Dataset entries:
-- ==== Sys2Proof/Syntax.lean ====
section
/-! DEFINITION. The 34 commands as terms (rule R74), each with the fields rule R71 says it uses, at their
widths in the command word (R70). A field a command does not use is no operand of its constructor. -/

namespace Sys2Proof

/-- Where a bus command takes its timeout from (R45, R72): FLAGS.TD = 1 uses TMOD, FLAGS.TD = 0 uses the TMO field.
With TD = 1 the TMO field is not used (R71). -/
inductive Timeout where
  /-- TD = 1: the default-timeout register TMOD. -/
  | default
  /-- TD = 0: this many milliseconds (0 means no bound). -/
  | ms (value : HalfWord)
deriving DecidableEq, Repr

/-- The 34 commands (R74), in the order of the opcode table. -/
inductive Instr where
  /-- 0x10 RDBIT (R101): read bit `start` of a register byte. -/
  | rdbit (dev reg start : Byte) (tmo : Timeout)
  /-- 0x11 RDBITW (R102): read bit `start` of a register word. -/
  | rdbitw (dev reg start : Byte) (tmo : Timeout)
  /-- 0x12 RDBITS (R103): read a bit-run of a register byte. -/
  | rdbits (dev reg start len : Byte) (tmo : Timeout)
  /-- 0x13 RDBITSW (R104): read a bit-run of a register word. -/
  | rdbitsw (dev reg start len : Byte) (tmo : Timeout)
  /-- 0x14 RDBYTE (R105): read a single byte. -/
  | rdbyte (dev reg : Byte) (tmo : Timeout)
  /-- 0x15 RDWORD (R106): read a single word. -/
  | rdword (dev reg : Byte) (tmo : Timeout)
  /-- 0x16 RDBYTES (R107): read `len` bytes into DB; `inc` is FLAGS.AI. -/
  | rdbytes (dev reg len : Byte) (inc : Bool) (tmo : Timeout)
  /-- 0x17 RDWORDS (R108): read `len` words into DB; `inc` is FLAGS.AI. -/
  | rdwords (dev reg len : Byte) (inc : Bool) (tmo : Timeout)
  /-- 0x20 WRBIT (R120): write bit `start` of a register byte; `bit` is DATA[0]. -/
  | wrbit (dev reg start : Byte) (bit : Bool) (tmo : Timeout)
  /-- 0x21 WRBITW (R121): write bit `start` of a register word; `bit` is DATA[0]. -/
  | wrbitw (dev reg start : Byte) (bit : Bool) (tmo : Timeout)
  /-- 0x22 WRBITS (R122): write a bit-run of a register byte. -/
  | wrbits (dev reg start len : Byte) (data : HalfWord) (tmo : Timeout)
  /-- 0x23 WRBITSW (R123): write a bit-run of a register word. -/
  | wrbitsw (dev reg start len : Byte) (data : HalfWord) (tmo : Timeout)
  /-- 0x24 WRBYTE (R124): write a single byte, DATA[7:0]. -/
  | wrbyte (dev reg data : Byte) (tmo : Timeout)
  /-- 0x25 WRWORD (R125): write a single word, DATA[15:0]. -/
  | wrword (dev reg : Byte) (data : HalfWord) (tmo : Timeout)
  /-- 0x26 WRBYTES (R126): write `len` bytes of DB. -/
  | wrbytes (dev reg len : Byte) (tmo : Timeout)
  /-- 0x27 WRWORDS (R127): write `len` words of DB. -/
  | wrwords (dev reg len : Byte) (tmo : Timeout)
  /-- 0x40 DQ16 (R143): quaternion, raw 16-bit integers. -/
  | dq16
  /-- 0x41 DQ32 (R144): quaternion, raw 32-bit integers. -/
  | dq32
  /-- 0x42 DGYRO (R145): gyro vector, raw integers. -/
  | dgyro
  /-- 0x43 DACC (R146): accel vector, raw integers. -/
  | dacc
  /-- 0x44 DMAG (R147): mag vector, raw integers. -/
  | dmag
  /-- 0x48 DQF (R164): unit quaternion, floating. -/
  | dqf
  /-- 0x49 DGYROF (R165): gyro vector, floating. -/
  | dgyrof
  /-- 0x4A DACCF (R166): accel vector, floating. -/
  | daccf
  /-- 0x4B DMAGF (R167): mag vector, floating. -/
  | dmagf
  /-- 0x4C DGRAV (R169): gravity vector. -/
  | dgrav
  /-- 0x4D DEULER (R170): Euler angles. -/
  | deuler
  /-- 0x4E DYPR (R171): yaw, pitch, roll. -/
  | dypr
  /-- 0x4F DLINACC (R174, R175): linear acceleration; `lp` is FLAGS.LP. -/
  | dlinacc (lp : Bool)
  /-- 0x80 CFGRD (R192): read control register number `num`. -/
  | cfgrd (num : Byte)
  /-- 0x81 CFGWR (R193): write control register number `num`. -/
  | cfgwr (num : Byte) (data : HalfWord)
  /-- 0x82 BUFRD (R194): read data-buffer byte `idx`. -/
  | bufrd (idx : Byte)
  /-- 0x83 BUFWR (R195): write data-buffer byte `idx` with DATA[7:0]. -/
  | bufwr (idx data : Byte)
  /-- 0x84 LARST (R196): clear the low-pass filter state. -/
  | larst
deriving DecidableEq, Repr

end Sys2Proof
end

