-- ==== Sys2Proof/Tests/Slice0.lean ====
section
/-! SUPPORT. The model's own tests: what the well-formedness checks refuse, decoding of words written out from the encoding tables,
single steps with the results the spec prints (vectors V<n> of spec/95_test_vectors.md and spec/96_test_vectors_decode.md), and for each
statement with hypotheses a concrete state and operands that meet them. -/

namespace Sys2Proof.Tests

open Sys2Proof Sys2Proof.Machine

/-! ## Fixtures: the conventions of spec/95_test_vectors.md, section 0 -/

/-- The parameters the vectors assume, but for BUS_CAP. -/
def params (cap : Nat) (h : 3 ≤ cap := by decide) (h' : cap ≤ 256 := by decide) : Params :=
  { busCap := cap, busCap_ge := h, busCap_le := h', defaultTimeoutMs := 100, qepsSqRaw := 2 ^ 28, numerics := .binary32 }

/-- Reset, with BUS_CAP = 32. -/
def fresh : State := State.atReset (params 32)

/-- The bus side answers with these draws. -/
def answering (draws : List CallEvent) (s : State) : State := { s with bus := .scripted draws }

/-- An address or data write that passes in 0 ms. -/
def pass : CallEvent := .answered 0 (.ack [])

/-- A read that delivers these bytes in 0 ms. -/
def gives (bytes : List Byte) : CallEvent := .answered 0 (.ack bytes)

/-- DB holds these bytes from index 0, and CHEN is as given. -/
def holding (chen : BitVec 4) (bytes : List Byte) : State :=
  { fresh with chen := chen, buf := Memory.writeRun [] 0 bytes }

/-- The response of the step that takes the command word `w` in `s`, as bytes; `none` when there is none. -/
def reply (w : CommandWord) (s : State) : Option (List Byte) :=
  match step { s with port := [w] } with
  | .next t => t.out.head?.map responseBytes
  | _ => none

/-- The driver calls of that step, in order. -/
def trace (w : CommandWord) (s : State) : List BusCall :=
  match step { s with port := [w] } with
  | .next t => t.calls.reverse
  | _ => []

/-- A field of the state after that step. -/
def after {α : Type} (w : CommandWord) (s : State) (f : State → α) : Option α :=
  match step { s with port := [w] } with
  | .next t => some (f t)
  | _ => none

/-- The groups Q, G, M, A of spec/96_test_vectors_decode.md, section 2.G. -/
def groupQ : List Byte := [0x18, 0, 0, 0, 0x20, 0, 0, 0, 0, 0, 0, 0, 0, 0, 0, 0]

/-- See `groupQ`. -/
def groupG : List Byte := [0x00, 0x01, 0xFF, 0xFF, 0x80, 0x00, 0xAA, 0x55]

/-- See `groupQ`. -/
def groupM : List Byte := [0x01, 0x2C, 0xFE, 0xD4, 0x00, 0x00, 0x12, 0x34]

/-- See `groupQ`. -/
def groupA : List Byte :=
  [0x00, 0x64, 0xDE, 0xAD, 0x1F, 0x40, 0xBE, 0xEF, 0xF8, 0x30, 0xCA, 0xFE, 0x11, 0x22, 0x33, 0x44]

/-- The canonical frame F1. -/
def frameF1 : List Byte := groupQ ++ groupG ++ groupM ++ groupA

/-- The state of most decode vectors: CHEN = 0xF, DB = F1. -/
def decoding : State := holding 0xF frameF1

/-- A quaternion alone: CHEN = 0b0001, the four raw components as printed. -/
def quatOnly (bytes : List Byte) : State := holding 1 bytes

/-! ## Well-formedness: each check refuses an ill-formed command -/

theorem test_wf_rdbit : (Instr.rdbit 0x68 0x10 8 .default).wellFormed = false := by decide
theorem test_wf_rdbitw : (Instr.rdbitw 0x68 0x10 16 .default).wellFormed = false := by decide
theorem test_wf_rdbits_start : (Instr.rdbits 0x68 0x10 8 2 .default).wellFormed = false := by decide
theorem test_wf_rdbits_len_zero : (Instr.rdbits 0x68 0x10 3 0 .default).wellFormed = false := by decide
theorem test_wf_rdbits_past_bit_zero : (Instr.rdbits 0x68 0x10 2 4 .default).wellFormed = false := by decide
theorem test_wf_rdbits_len_width : (Instr.rdbits 0x68 0x10 7 9 .default).wellFormed = false := by decide
theorem test_wf_rdbitsw : (Instr.rdbitsw 0x68 0x10 15 17 .default).wellFormed = false := by decide
theorem test_wf_rdwords : (Instr.rdwords 0x68 0x10 129 false .default).wellFormed = false := by decide
theorem test_wf_wrbit : (Instr.wrbit 0x68 0x10 8 true .default).wellFormed = false := by decide
theorem test_wf_wrbitw : (Instr.wrbitw 0x68 0x10 16 true .default).wellFormed = false := by decide
theorem test_wf_wrbits : (Instr.wrbits 0x68 0x10 2 4 1 .default).wellFormed = false := by decide
theorem test_wf_wrbitsw : (Instr.wrbitsw 0x68 0x10 7 9 1 .default).wellFormed = false := by decide
theorem test_wf_wrwords : (Instr.wrwords 0x68 0x10 128 .default).wellFormed = false := by decide
theorem test_wf_cfgrd : (Instr.cfgrd 7).wellFormed = false := by decide
theorem test_wf_cfgwr_readonly : (Instr.cfgwr 5 48).wellFormed = false := by decide
theorem test_wf_cfgwr_estk_bit0 : (Instr.cfgwr 0 1).wellFormed = false := by decide
theorem test_wf_cfgwr_estk_high : (Instr.cfgwr 0 0x80).wellFormed = false := by decide
theorem test_wf_cfgwr_chen : (Instr.cfgwr 2 0x10).wellFormed = false := by decide

/-! ## Decoding: one word of every command, written out from the field table (OP DEV REG START LEN FLAGS TMO DATA) -/

theorem test_decode_rdbit : decodeWord 0x10681005000000640000 = .ok (.rdbit 0x68 0x10 5 (.ms 100)) := rfl
theorem test_decode_rdbitw : decodeWord 0x1168120F000100000000 = .ok (.rdbitw 0x68 0x12 15 .default) := rfl
theorem test_decode_rdbits : decodeWord 0x12681105030100000000 = .ok (.rdbits 0x68 0x11 5 3 .default) := rfl
theorem test_decode_rdbitsw : decodeWord 0x1368140B080100000000 = .ok (.rdbitsw 0x68 0x14 11 8 .default) := rfl
theorem test_decode_rdbyte : decodeWord 0x146816000000000A0000 = .ok (.rdbyte 0x68 0x16 (.ms 10)) := rfl
theorem test_decode_rdword : decodeWord 0x15681700000000000000 = .ok (.rdword 0x68 0x17 (.ms 0)) := rfl
theorem test_decode_rdbytes : decodeWord 0x16687400300300000000 = .ok (.rdbytes 0x68 0x74 48 true .default) := rfl
theorem test_decode_rdwords : decodeWord 0x1768100003020032FFFF = .ok (.rdwords 0x68 0x10 3 true (.ms 50)) := rfl
theorem test_decode_wrbit : decodeWord 0x20683001000100000001 = .ok (.wrbit 0x68 0x30 1 true .default) := rfl
theorem test_decode_wrbit_data : decodeWord 0x20683000000100000002 = .ok (.wrbit 0x68 0x30 0 false .default) := rfl
theorem test_decode_wrbitw : decodeWord 0x21683209000100000001 = .ok (.wrbitw 0x68 0x32 9 true .default) := rfl
theorem test_decode_wrbits : decodeWord 0x2268200304010000001F = .ok (.wrbits 0x68 0x20 3 4 0x1F .default) := rfl
theorem test_decode_wrbitsw : decodeWord 0x2368200B0800000F00FF = .ok (.wrbitsw 0x68 0x20 11 8 0xFF (.ms 15)) := rfl
theorem test_decode_wrbyte : decodeWord 0x246834000001000001FE = .ok (.wrbyte 0x68 0x34 0xFE .default) := rfl
theorem test_decode_wrword : decodeWord 0x2568360000010000BEEF = .ok (.wrword 0x68 0x36 0xBEEF .default) := rfl
theorem test_decode_wrbytes : decodeWord 0x26682000030100000000 = .ok (.wrbytes 0x68 0x20 3 .default) := rfl
theorem test_decode_wrwords : decodeWord 0x27683000020100000000 = .ok (.wrwords 0x68 0x30 2 .default) := rfl
theorem test_decode_dq16 : decodeWord 0x40000000000000000000 = .ok .dq16 := rfl
theorem test_decode_dq32 : decodeWord 0x41000000000000000000 = .ok .dq32 := rfl
theorem test_decode_dgyro : decodeWord 0x42000000000000000000 = .ok .dgyro := rfl
theorem test_decode_dacc : decodeWord 0x43000000000000000000 = .ok .dacc := rfl
theorem test_decode_dmag : decodeWord 0x44000000000000000000 = .ok .dmag := rfl
theorem test_decode_dqf : decodeWord 0x48000000000000000000 = .ok .dqf := rfl
theorem test_decode_dgyrof : decodeWord 0x49000000000000000000 = .ok .dgyrof := rfl
theorem test_decode_daccf : decodeWord 0x4A000000000000000000 = .ok .daccf := rfl
theorem test_decode_dmagf : decodeWord 0x4B000000000000000000 = .ok .dmagf := rfl
theorem test_decode_dgrav : decodeWord 0x4C000000000000000000 = .ok .dgrav := rfl
theorem test_decode_deuler : decodeWord 0x4D000000000000000000 = .ok .deuler := rfl
theorem test_decode_dypr : decodeWord 0x4E000000000000000000 = .ok .dypr := rfl
theorem test_decode_dlinacc : decodeWord 0x4F000000000000000000 = .ok (.dlinacc false) := rfl
theorem test_decode_dlinacc_lp : decodeWord 0x4F000000000400000000 = .ok (.dlinacc true) := rfl
theorem test_decode_cfgrd : decodeWord 0x80000500000000000000 = .ok (.cfgrd 5) := rfl
theorem test_decode_cfgwr : decodeWord 0x8100010000000000FFFF = .ok (.cfgwr 1 0xFFFF) := rfl
theorem test_decode_bufrd : decodeWord 0x8200FF00000000000000 = .ok (.bufrd 0xFF) := rfl
theorem test_decode_bufwr : decodeWord 0x830000000000000001A5 = .ok (.bufwr 0 0xA5) := rfl
theorem test_decode_larst : decodeWord 0x84000000000000000000 = .ok .larst := rfl

/-- V8, V257: fields a command does not use are ignored (R71). -/
theorem test_decode_ignores_unused :
    decodeWord 0x14681BFFFF070000FFFF = .ok (.rdbyte 0x68 0x1B .default) ∧
    decodeWord 0x80AB02CDEF0712340000 = .ok (.cfgrd 2) := ⟨rfl, rfl⟩
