-- ==== Sys2Proof/Syntax.lean ====
section
/-!
DEFINITION. The commands of the block: one constructor per row of spec/opcode_table.json, in the table's order. Every value
that the outside world measures or chooses (a captured instant, a code, a received word, a ball level) is an operand.
-/
namespace Sys2Proof

/-- A management requester (R539): 0 the SPI port, 1 the management processor, 2 + l the MGMT channel of lane l. -/
abbrev Requester := Fin 34

/-- What a converter senses of a reference (R232): its bit of `ADC_REF`, its level and its running mean in µV (for the internal reference the
housekeeping bandgap), and for how many ns it has stayed within 0.1 % of the mean. -/
structure RefReading where
  ref : Fin 4
  level : Nat
  mean : Nat
  held : Nat
  deriving DecidableEq, Repr

/-- An edge of EXT_TRIG (R347): its sense, and for how many ns the new level has lasted as the edge reaches AQ. -/
structure TrigEdge where
  rising : Bool
  lasts : Nat
  deriving DecidableEq, Repr

/-- A fall of XLINE (R346 to R348): for how many ns it was high, and for how many it has stayed low as the edge reaches AQ. -/
structure LineFall where
  highFor : Nat
  lasts : Nat
  deriving DecidableEq, Repr

/-- Errors of a line (R376): the lane, and its invalid sync headers within 64 blocks, or its code and disparity errors within 1 ms. -/
structure LineErrors where
  lane : Fin 32
  errors : Nat
  deriving DecidableEq, Repr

The task: Among the records above, repeat exactly the line with "rdbytes (dev reg", the line with "write a bit-run of a register word. -/", and every line in between, and only those.

Output for this exercise:
  | rdbytes (dev reg len : Byte) (inc : Bool) (tmo : Timeout)
  /-- 0x17 RDWORDS (R108): read `len` words into DB; `inc` is FLAGS.AI. -/
  | rdwords (dev reg len : Byte) (inc : Bool) (tmo : Timeout)
  /-- 0x20 WRBIT (R120): write bit `start` of a register byte; `bit` is DATA[0]. -/
  | wrbit (dev reg start : Byte) (bit : Bool) (tmo : Timeout)
  /-- 0x21 WRBITW (R121): write bit `start` of a register word; `bit` is DATA[0]. -/
  | wrbitw (dev reg start : Byte) (bit : Bool) (tmo : Timeout)
  /-- 0x22 WRBITS (R122): write a bit-run of a register byte. -/
  | wrbits (dev reg start len : Byte) (data : HalfWord) (tmo : Timeout)
  /-- 0x23 WRBITSW (R123): write a bit-run of a register word. -/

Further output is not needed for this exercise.